ASG
IBM
Zystems
Cressida
Icon
Netflexity
 
  MQSeries.net
Search  Search       Tech Exchange      Education      Certifications      Library      Info Center      SupportPacs      LinkedIn  Search  Search                                                                   FAQ  FAQ   Usergroups  Usergroups
 
Register  ::  Log in Log in to check your private messages
 
RSS Feed - WebSphere MQ Support RSS Feed - Message Broker Support

MQSeries.net Forum Index » Clustering » Switch QM between nominal / rescue

Post new topic  Reply to topic Goto page 1, 2, 3  Next
 Switch QM between nominal / rescue « View previous topic :: View next topic » 
Author Message
Bad
PostPosted: Tue Jun 15, 2021 7:44 am    Post subject: Switch QM between nominal / rescue Reply with quote

Novice

Joined: 15 Jun 2021
Posts: 14

Hello ,

I would like your opinion on a current problem:

Following an incident on a server (full fs) and incident resolved the switching time of a QM from a nominal server to its rescue and increased from 5 min to 1 hour.

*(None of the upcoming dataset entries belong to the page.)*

/-- R204: the detector's laws. A checked command that reports SUCCESS writes what its unchecked counterpart
writes. CADDU overflows exactly when the unchecked sum carries out of bit 127; CADDS leaves the range exactly
when the operands' signs agree and the wrapped sum's sign differs. A saturating command gives the unchecked
result exactly when the matching checked command reports SUCCESS. -/
def Obligations.DetectorLaws : Prop :=
  ∀ (a b : Source) (s : State),
    (∀ c u : Instr, (c, u) ∈ [(Instr.caddu a b, Instr.add a b), (.cadds a b, .add a b),
        (.csubu a b, .sub a b), (.csubs a b, .sub a b), (.cmulu a b, .mul a b), (.cmuls a b, .mul a b),
        (.cdivu a b, .divu a b), (.cdivs a b, .divs a b)] →
      ∀ tc tu, exec c s = .next tc → exec u s = .next tu → tc.status = .success →
        tc.res0 = tu.res0 ∧ tc.res1 = tu.res1) ∧
    (∀ t, exec (.caddu a b) s = .next t →
      (t.status = .overflow ↔ 2 ^ 128 ≤ uVal (s.operandA a) + uVal (s.operandB b))) ∧
    (∀ t tu, exec (.cadds a b) s = .next t → exec (.add a b) s = .next tu →
      (t.status ≠ .success ↔
        (s.operandA a).getLsbD 127 = (s.operandB b).getLsbD 127 ∧
          tu.res0.getLsbD 127 ≠ (s.operandA a).getLsbD 127)) ∧
    ∀ z c u : Instr, (z, c, u) ∈ [(Instr.sataddu a b, Instr.caddu a b, Instr.add a b),
        (.satadds a b, .cadds a b, .add a b), (.satsubu a b, .csubu a b, .sub a b),
        (.satsubs a b, .csubs a b, .sub a b)] →
      ∀ tz tc tu, exec z s = .next tz → exec c s = .next tc → exec u s = .next tu →
        (tz.res0 = tu.res0 ↔ tc.status = .success)

/-! ### Layout, pseudo-instructions, assembler -/

/-- R61, R62: the 16-byte layout, its mixed-width views, and that it loses nothing. -/
def Obligations.SixteenByteLayout : Prop :=
  ∀ v : Word, (toBytes v).length = 16 ∧
    (∀ k, k < 16 → (toBytes v)[k]? = some (v.extractLsb' (8 * k) 8)) ∧
    ofBytes (toBytes v) = v ∧
    readBytes (toBytes v) 0 8 = (lowWord v).toNat ∧
    readBytes (toBytes v) 8 8 = (highWord v).toNat ∧
    ∀ j, j < 4 → readBytes (toBytes v) (4 * j) 4 = (v.extractLsb' (32 * j) 32).toNat

/-- R94: the commands each pseudo-instruction expands to, and what they leave when they are run one after
another. -/
def Obligations.PseudoInstructionEffects : Prop :=
  ∀ (a b : Source) (s : State),
    let x := s.operandA a
    let done : Word → Word → State := fun r0 r1 =>
      { s with res0 := r0, res1 := r1, status := .success, valid := true, pending := none }
    (Pseudo.expand .nop = [.pass .res .res] ∧
      Pseudo.expand (.mov a) = [.pass a .res] ∧
      Pseudo.expand (.movb b) = [.pass .res b] ∧
      Pseudo.expand .clr = [.pass (.lit 0) (.lit 0)] ∧
      Pseudo.expand (.inc a) = [.add a (.lit 1)] ∧
      Pseudo.expand (.dec a) = [.sub a (.lit 1)] ∧
      Pseudo.expand (.not a) = [.neg a (.lit 0), .sub .res (.lit 1)] ∧
      Pseudo.expand (.swapw a) = [.rol a (.lit 64)] ∧
      Pseudo.expand (.cmpz a) = [.cmpu a (.lit 0)]) ∧
    runCommands (Pseudo.expand .nop) s = .next (done s.res0 s.res1) ∧
    runCommands (Pseudo.expand (.mov a)) s = .next (done x s.res1) ∧
    runCommands (Pseudo.expand (.movb b)) s = .next (done s.res0 (s.operandB b)) ∧
    runCommands (Pseudo.expand .clr) s = .next (done 0 0) ∧
    runCommands (Pseudo.expand (.inc a)) s = .next (done (x + 1) s.res1) ∧
    runCommands (Pseudo.expand (.dec a)) s = .next (done (x - 1) s.res1) ∧
    runCommands (Pseudo.expand (.not a)) s = .next (done (~~~x) s.res1) ∧
    runCommands (Pseudo.expand (.swapw a)) s =
      .next (done (x.extractLsb' 0 64 ++ x.extractLsb' 64 64) s.res1) ∧
    runCommands (Pseudo.expand (.cmpz a)) s = .next (done (if x = 0 then 0 else 1) s.res1)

Do you have any idea of ​​the parameters to check?

Thank you
Back to top
View user's profile Send private message
hughson
PostPosted: Tue Jun 15, 2021 3:03 pm    Post subject: Reply with quote

Padawan

Joined: 09 May 2013
Posts: 1914
Location: Bay of Plenty, New Zealand

By rescue server, do you mean you failed over the queue manager?

You say something increased from 5 minutes to 1 hour. Could you tell us what that was?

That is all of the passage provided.